Химическая травма. (кислотный некроз). Может быть как острой, так и хронической; возникает чаше всего в результате попадания на слизистую оболочку химических веществ в сильной повреждающей или раздражающей концентрации. Ожоги полости рта могут возникнуть при контакте с кислотами, щелочами, применении мышьяковистой пасты, фенола, формалина, методов серебрения, резорцин-формалинового, при ношении протезов из недостаточно полимеризованной пластмассы (раздражение мономером).

Однако, следует различать химический ожог тканей и аллергическую реакцию, например, на пластмассу, амальгаму, малые концентрации химических веществ.При остром повреждении боль возникает, как правило, сразу и локализуется в месте попадания химического вещества. Ожоги, особенно обширные, причиняют больному тяжкие страдания. Через несколько дней после отторжения некротизированных тканей обнажаются эрозированные или язвенные поверхности, которые плохо заживают.

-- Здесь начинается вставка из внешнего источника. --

end Sys2Proof.Machine
end

section
/-! PROOFS. Interrupt delivery (60_exceptions.md): the tick, the handler's one step, who can raise a request, and what a
stop drops (R202, R203, R207, R211). -/

namespace Sys2Proof.Machine

/-! ### The handler and the tick (R202, R203; 40_streaming_controller.md R104) -/

/-- Settles O20: no streaming means no request, and the handler needs one. -/
theorem handlerMarksDueAndAcknowledges : Obligations.HandlerMarksDueAndAcknowledges :=
  ⟨enabled_isr_iff, fun _ hpending hbound => stepEvent_isr hpending hbound,
    fun _ hflags hidle => Bool.and_eq_false_iff.2 (.inl (hflags.not_pending hidle))⟩

/-- Raising a request that is pending already changes nothing. -/
theorem timerRaise_of_pending {s : State} (h : s.timerPending = true) : timerRaise s = s := by
  rw [timerRaise, ← h]

/-- Settles O21: the tick is the one store of `timerRaise`, which a pending request absorbs. -/
theorem tickRaisesTheRequestWhileArmed : Obligations.TickRaisesTheRequestWhileArmed := by
  refine ⟨fun s => Iff.rfl, fun s harmed => stepEvent_tick harmed, fun s harmed hpending => ?_⟩
  rw [stepEvent_tick harmed, timerRaise_of_pending hpending]

/-! ### Only the tick raises a request (R202, R211) -/

/-- No command raises a request; `start()` in particular leaves the status flag alone. -/
theorem timerPending_of_commandEffect {i : Instr} {s : State} (h : (commandEffect i s).timerPending = true) :
    s.timerPending = true := by
  cases i with
  | connect | stopStreaming => cases h
  | startStreaming => rwa [commandEffect, startStreaming_eq] at h
  | selectWave1 | selectWave2 | selectRangeSmall | selectRangeLarge | unknown c => exact h

/-- A request pending after a step was pending before it, or the step is the tick. -/
theorem timerPending_before_or_tick {e : Event} {s t : State} (h : stepEvent e s = .next t)
    (ht : t.timerPending = true) : s.timerPending = true ∨ e = .tick := by
  rcases stepEvent_cases h with ⟨-, hmain⟩ | ⟨he, -⟩ | ⟨-, -, -, rfl⟩ | ⟨b, -, rfl⟩
  · rcases mainStep_cases hmain with ⟨-, -, rfl⟩ | ⟨c, rest, -, -, rfl⟩ | ⟨-, -, rfl⟩ | ⟨-, -, rfl⟩ | ⟨-, rfl⟩ |
      ⟨-, rfl⟩
    · exact .inl ht
    · exact .inl (timerPending_of_commandEffect (s := { s with rx := rest }) ht)
    · exact .inl ht
    · exact .inl ht
    · exact .inl ht
    · exact .inl ht
  · exact .inr he
  · cases ht
  · exact .inl ht

/-- A request pending after a run was pending before it, or the run has a tick. -/
theorem timerPending_before_or_tick_mem {es : List Event} {s t : State} (hrun : runEvents es s = .next t)
    (ht : t.timerPending = true) : s.timerPending = true ∨ Event.tick ∈ es := by
  refine runEvents_induction
    (P := fun es s t => t.timerPending = true → s.timerPending = true ∨ Event.tick ∈ es)
    (fun _ => .inl) ?_ hrun ht
  intro e es s u t hstep ih ht
  rcases ih ht with hu | hlater
  · rcases timerPending_before_or_tick hstep hu with hs | rfl
    · exact .inl hs
    · exact .inr List.mem_cons_self
  · exact .inr (List.mem_cons_of_mem e hlater)

/-- Settles O54: the stop drops the request, and without a tick no run, whatever it starts again, raises another. -/
theorem stopDropsThePendingRequestForGood : Obligations.StopDropsThePendingRequestForGood := by
  refine fun s => ⟨_, exec_eq_commandEffect .stopStreaming s, rfl, rfl, fun es u hrun hnotick => ?_⟩
  refine Bool.eq_false_iff.2 fun henabled => ?_
  obtain ⟨hpending, -⟩ := (enabled_isr_iff u).1 henabled
  rcases timerPending_before_or_tick_mem hrun hpending with hstopped | htick
  · cases hstopped
  · exact hnotick htick

/-! ### A stop ahead of the sample check (R207) -/

/-- RX_CHECK with a byte queued comes to its command on the rest of the queue. -/
theorem afterHead_of_cons {s : State} {c : Byte} {rest : List Byte} (hr : s.rx = c :: rest) :
    afterHead s = { commandEffect (decode c) s with rx := rest } := by
  rw [afterHead, hr]
  rfl

/-- Settles O56: the stop leaves nothing due, so the TEST of the same iteration wants no sample and sends none. -/
theorem stopBeforeSampleCheckDiscardsTheSample : Obligations.StopBeforeSampleCheckDiscardsTheSample := by
  intro s rest hp hr
  have hdecode : decode 0x73#8 = .stopStreaming := decode_encodeByte (i := .stopStreaming) rfl
  have hhead : afterHead s = { stopStreaming s with rx := rest } := by
    rw [afterHead_of_cons hr, hdecode, commandEffect]
  have hunwanted : sampleWanted (afterHead s) = false := by
    rw [hhead]
    exact (sampleWanted_eq_false_iff _).2 (.inr rfl)
  refine ⟨afterHead s, iteration_of_unwanted hp hunwanted, ?_⟩
  rw [hhead]
  exact ⟨rfl, rfl, rfl, rfl⟩

end Sys2Proof.Machine
end

section
/-! PROOFS. Power-on (70_reset_and_hazards.md R230, R232): the fields, and why neither interrupt-side event can happen. -/

namespace Sys2Proof.Machine

/-- Of the bits of the status word only bit 2 is set at power-on: the range is Large, every flag is off (R39, R230). -/
theorem statusWord_reset : statusWord State.reset = 0x04#8 := by decide

/-- Settles O37: the fields as `State.reset` gives them, and the status word packed from them. -/
theorem powerOnState : Obligations.PowerOnState :=
  ⟨rfl, rfl, rfl, rfl, rfl, rfl, rfl, rfl, rfl, rfl, rfl, rfl, rfl, statusWord_reset⟩

/-- An unbound handler is not enabled, whatever is pending (60_exceptions.md R203). -/
theorem isr_not_enabled_of_unbound {s : State} (hunbound : s.irqBound = false) : enabled .isr s = false := by
  refine Bool.eq_false_iff.2 fun henabled => ?_
  obtain ⟨-, hbound⟩ := (enabled_isr_iff s).1 henabled
  exact absurd hbound (Bool.eq_false_iff.1 hunbound)

/-- A disarmed timer does not tick (60_exceptions.md R202). -/
theorem tick_not_enabled_of_disarmed {s : State} (hdisarmed : s.timerArmed = false) : enabled .tick s = false :=
  hdisarmed

/-- Settles O38: the handler is kept out by being unbound, and the tick by the timer being disarmed. -/
theorem entryContextTakesNoInterrupt : Obligations.EntryContextTakesNoInterrupt := by
  have hunbound : State.reset.irqBound = false := rfl
  have hdisarmed : State.reset.timerArmed = false := rfl
  exact ⟨rfl, hunbound, hdisarmed, isr_not_enabled_of_unbound hunbound, tick_not_enabled_of_disarmed hdisarmed⟩

end Sys2Proof.Machine
end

Лечение. После попадания химического вещества на слизистую оболочку его необходимо максимально быстро удалить и немедленно начать промывание слабым нейтрализующим раствором. При ожоге кислотами используют мыльную воду, 1 % известковую воду, жжёную магнезию с водой (взвесь), 0,1 % раствор нашатырного спирта (15 капель на стакан воды). Щёлочи нейтрализуют 0,5% растворами лимонной или уксусной кислот (1/4 чайной ложки кислоты на стакан воды), 0,1 % раствором соляной кислоты (10 капель на стакан). При ожоге концентрированными растворами нитрата серебра для уменьшения всасывания используют 2-3% раствор хлорида натрия или раствор Люголя (образуются нерастворимые соединения серебра). При ожоге фенолом слизистую оболочку обрабатывают 50% этиловым спиртом или касторовым маслом.

Дальнейшее лечение больных с химическими ожогами проводят по принципам терапии острого неспецифического воспалительного процесса (обезболивающие препараты, ротовые антисептические полоскания, эпителизирующие средства - 1 % раствор цитраля на персиковом масле, масляные растворы витаминов Аи Е, аевит, метилурациловая и актовегиновая мази, солкосерил). Рекомендуется нераздражающая высококалорийная протёртая витаминизированная пища. При обширных рубцах показано хирургическое вмешательство.

  Физические травмы. (ожог кончика языка). Острые повреждения возникают от воздействия на слизистую оболочку(наиболее часто повреждаются губы и кончик языка) горячей воды, пара, огня (термическая травма), электрического тока, ионизирующей радиации. Ожоги горячим паром или водой вызывают вначале резкую боль, интенсивность которой затем быстро падает, появляется ощущение шероховатости слизистой оболочки ("ошпаренность" языка). Развивается острый катаральный стоматит (глоссит), эпителий частично или полностью мацерируется, после сильного ожога слущивается пластами или возникают пузыри, которые быстро лопаются с обнажением эрозий или язв.